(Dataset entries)
━━━━━━━━━━━━━━━━

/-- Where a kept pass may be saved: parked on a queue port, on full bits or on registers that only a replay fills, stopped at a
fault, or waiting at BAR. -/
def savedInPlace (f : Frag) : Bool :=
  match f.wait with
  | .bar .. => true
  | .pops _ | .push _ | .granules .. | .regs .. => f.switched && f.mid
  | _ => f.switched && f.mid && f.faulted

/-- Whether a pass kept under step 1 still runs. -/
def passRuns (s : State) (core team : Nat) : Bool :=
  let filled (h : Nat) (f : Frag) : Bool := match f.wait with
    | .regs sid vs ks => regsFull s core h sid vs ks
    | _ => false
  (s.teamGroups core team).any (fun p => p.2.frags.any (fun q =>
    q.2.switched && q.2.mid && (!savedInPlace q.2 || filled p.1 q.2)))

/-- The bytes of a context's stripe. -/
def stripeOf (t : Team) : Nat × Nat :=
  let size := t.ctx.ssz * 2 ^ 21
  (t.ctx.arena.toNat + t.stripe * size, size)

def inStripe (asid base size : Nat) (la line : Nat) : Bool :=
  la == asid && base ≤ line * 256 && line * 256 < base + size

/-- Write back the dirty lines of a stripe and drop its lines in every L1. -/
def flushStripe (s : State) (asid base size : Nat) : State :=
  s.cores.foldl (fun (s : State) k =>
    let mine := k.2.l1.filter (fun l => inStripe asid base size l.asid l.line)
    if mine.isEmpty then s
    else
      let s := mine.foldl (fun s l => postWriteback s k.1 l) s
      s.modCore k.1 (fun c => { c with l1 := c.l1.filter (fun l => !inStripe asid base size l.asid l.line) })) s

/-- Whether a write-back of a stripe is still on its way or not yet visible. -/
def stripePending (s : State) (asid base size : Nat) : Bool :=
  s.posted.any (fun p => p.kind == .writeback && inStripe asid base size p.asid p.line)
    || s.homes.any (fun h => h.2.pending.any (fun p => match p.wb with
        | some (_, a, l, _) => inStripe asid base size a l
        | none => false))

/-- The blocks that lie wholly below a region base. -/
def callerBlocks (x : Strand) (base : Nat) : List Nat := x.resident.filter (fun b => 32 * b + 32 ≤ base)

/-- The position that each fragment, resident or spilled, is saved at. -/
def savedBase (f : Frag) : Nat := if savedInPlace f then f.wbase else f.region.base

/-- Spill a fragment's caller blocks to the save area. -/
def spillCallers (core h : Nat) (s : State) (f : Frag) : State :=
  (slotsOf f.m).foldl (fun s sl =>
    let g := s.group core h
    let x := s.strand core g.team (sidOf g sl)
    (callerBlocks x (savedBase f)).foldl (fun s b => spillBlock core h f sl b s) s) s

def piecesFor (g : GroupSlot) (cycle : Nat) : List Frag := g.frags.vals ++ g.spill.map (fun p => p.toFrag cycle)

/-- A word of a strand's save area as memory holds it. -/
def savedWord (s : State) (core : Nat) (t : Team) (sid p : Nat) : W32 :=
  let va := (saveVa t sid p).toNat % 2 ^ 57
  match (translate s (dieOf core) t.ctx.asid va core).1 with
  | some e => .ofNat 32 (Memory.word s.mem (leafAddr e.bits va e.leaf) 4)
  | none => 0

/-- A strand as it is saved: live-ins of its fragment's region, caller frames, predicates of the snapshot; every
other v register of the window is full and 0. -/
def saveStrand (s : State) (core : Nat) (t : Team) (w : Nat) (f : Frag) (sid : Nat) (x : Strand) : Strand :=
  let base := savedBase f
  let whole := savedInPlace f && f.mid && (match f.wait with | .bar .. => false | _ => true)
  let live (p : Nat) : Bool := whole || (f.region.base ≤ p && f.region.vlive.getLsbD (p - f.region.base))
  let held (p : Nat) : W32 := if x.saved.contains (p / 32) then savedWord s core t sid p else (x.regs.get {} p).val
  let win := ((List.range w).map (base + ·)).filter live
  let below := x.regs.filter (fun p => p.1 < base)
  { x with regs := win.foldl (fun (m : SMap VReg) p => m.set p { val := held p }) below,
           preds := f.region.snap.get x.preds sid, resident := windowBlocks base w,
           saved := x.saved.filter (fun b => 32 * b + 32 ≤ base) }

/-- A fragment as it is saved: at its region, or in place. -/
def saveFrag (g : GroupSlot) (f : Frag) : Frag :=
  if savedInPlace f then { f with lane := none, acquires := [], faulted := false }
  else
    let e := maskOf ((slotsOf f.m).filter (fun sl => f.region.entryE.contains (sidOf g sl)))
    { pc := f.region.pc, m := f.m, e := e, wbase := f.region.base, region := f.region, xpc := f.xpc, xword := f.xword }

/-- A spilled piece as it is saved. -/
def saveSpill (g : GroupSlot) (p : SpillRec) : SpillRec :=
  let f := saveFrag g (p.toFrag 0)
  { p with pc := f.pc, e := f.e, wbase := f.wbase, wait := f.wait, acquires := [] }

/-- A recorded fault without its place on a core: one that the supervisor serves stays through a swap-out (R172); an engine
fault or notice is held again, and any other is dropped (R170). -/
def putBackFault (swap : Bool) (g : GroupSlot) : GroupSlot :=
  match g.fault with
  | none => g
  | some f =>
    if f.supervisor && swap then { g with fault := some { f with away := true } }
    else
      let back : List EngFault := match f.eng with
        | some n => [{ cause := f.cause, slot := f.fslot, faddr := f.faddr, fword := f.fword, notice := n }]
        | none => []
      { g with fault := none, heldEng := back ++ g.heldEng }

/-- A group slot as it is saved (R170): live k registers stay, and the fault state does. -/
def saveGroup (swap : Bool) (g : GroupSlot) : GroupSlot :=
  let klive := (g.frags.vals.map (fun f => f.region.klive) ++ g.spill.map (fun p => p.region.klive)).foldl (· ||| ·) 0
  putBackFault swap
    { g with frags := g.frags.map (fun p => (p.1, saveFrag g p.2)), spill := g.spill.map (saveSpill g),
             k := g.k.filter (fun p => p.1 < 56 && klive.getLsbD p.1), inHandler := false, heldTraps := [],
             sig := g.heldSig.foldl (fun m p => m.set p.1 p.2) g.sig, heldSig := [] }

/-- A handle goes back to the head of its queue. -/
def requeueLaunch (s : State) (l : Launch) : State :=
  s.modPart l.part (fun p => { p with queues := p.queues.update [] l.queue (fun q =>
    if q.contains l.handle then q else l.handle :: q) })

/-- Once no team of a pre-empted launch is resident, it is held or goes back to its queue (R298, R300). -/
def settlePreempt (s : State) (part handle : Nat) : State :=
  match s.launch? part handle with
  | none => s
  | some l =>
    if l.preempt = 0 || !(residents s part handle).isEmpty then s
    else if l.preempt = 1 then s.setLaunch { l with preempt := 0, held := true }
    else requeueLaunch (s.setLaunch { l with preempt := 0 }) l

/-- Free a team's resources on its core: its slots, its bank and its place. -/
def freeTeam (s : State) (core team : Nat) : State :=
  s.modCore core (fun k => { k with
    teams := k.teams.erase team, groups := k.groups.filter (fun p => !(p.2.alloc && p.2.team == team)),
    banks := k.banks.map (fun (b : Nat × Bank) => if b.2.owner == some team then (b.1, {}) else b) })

━━━━━━━━━━━━━━━━

Your objective - An exact copy of the lines above, from the one containing "none => false))" down to the one containing "holds it. -/" and including both, is the whole answer; retype it and nothing else.

Output of the exercise -
        | none => false))

/-- The blocks that lie wholly below a region base. -/
def callerBlocks (x : Strand) (base : Nat) : List Nat := x.resident.filter (fun b => 32 * b + 32 ≤ base)

/-- The position that each fragment, resident or spilled, is saved at. -/
def savedBase (f : Frag) : Nat := if savedInPlace f then f.wbase else f.region.base

/-- Spill a fragment's caller blocks to the save area. -/
def spillCallers (core h : Nat) (s : State) (f : Frag) : State :=
  (slotsOf f.m).foldl (fun s sl =>
    let g := s.group core h
    let x := s.strand core g.team (sidOf g sl)
    (callerBlocks x (savedBase f)).foldl (fun s b => spillBlock core h f sl b s) s) s

def piecesFor (g : GroupSlot) (cycle : Nat) : List Frag := g.frags.vals ++ g.spill.map (fun p => p.toFrag cycle)

/-- A word of a strand's save area as memory holds it. -/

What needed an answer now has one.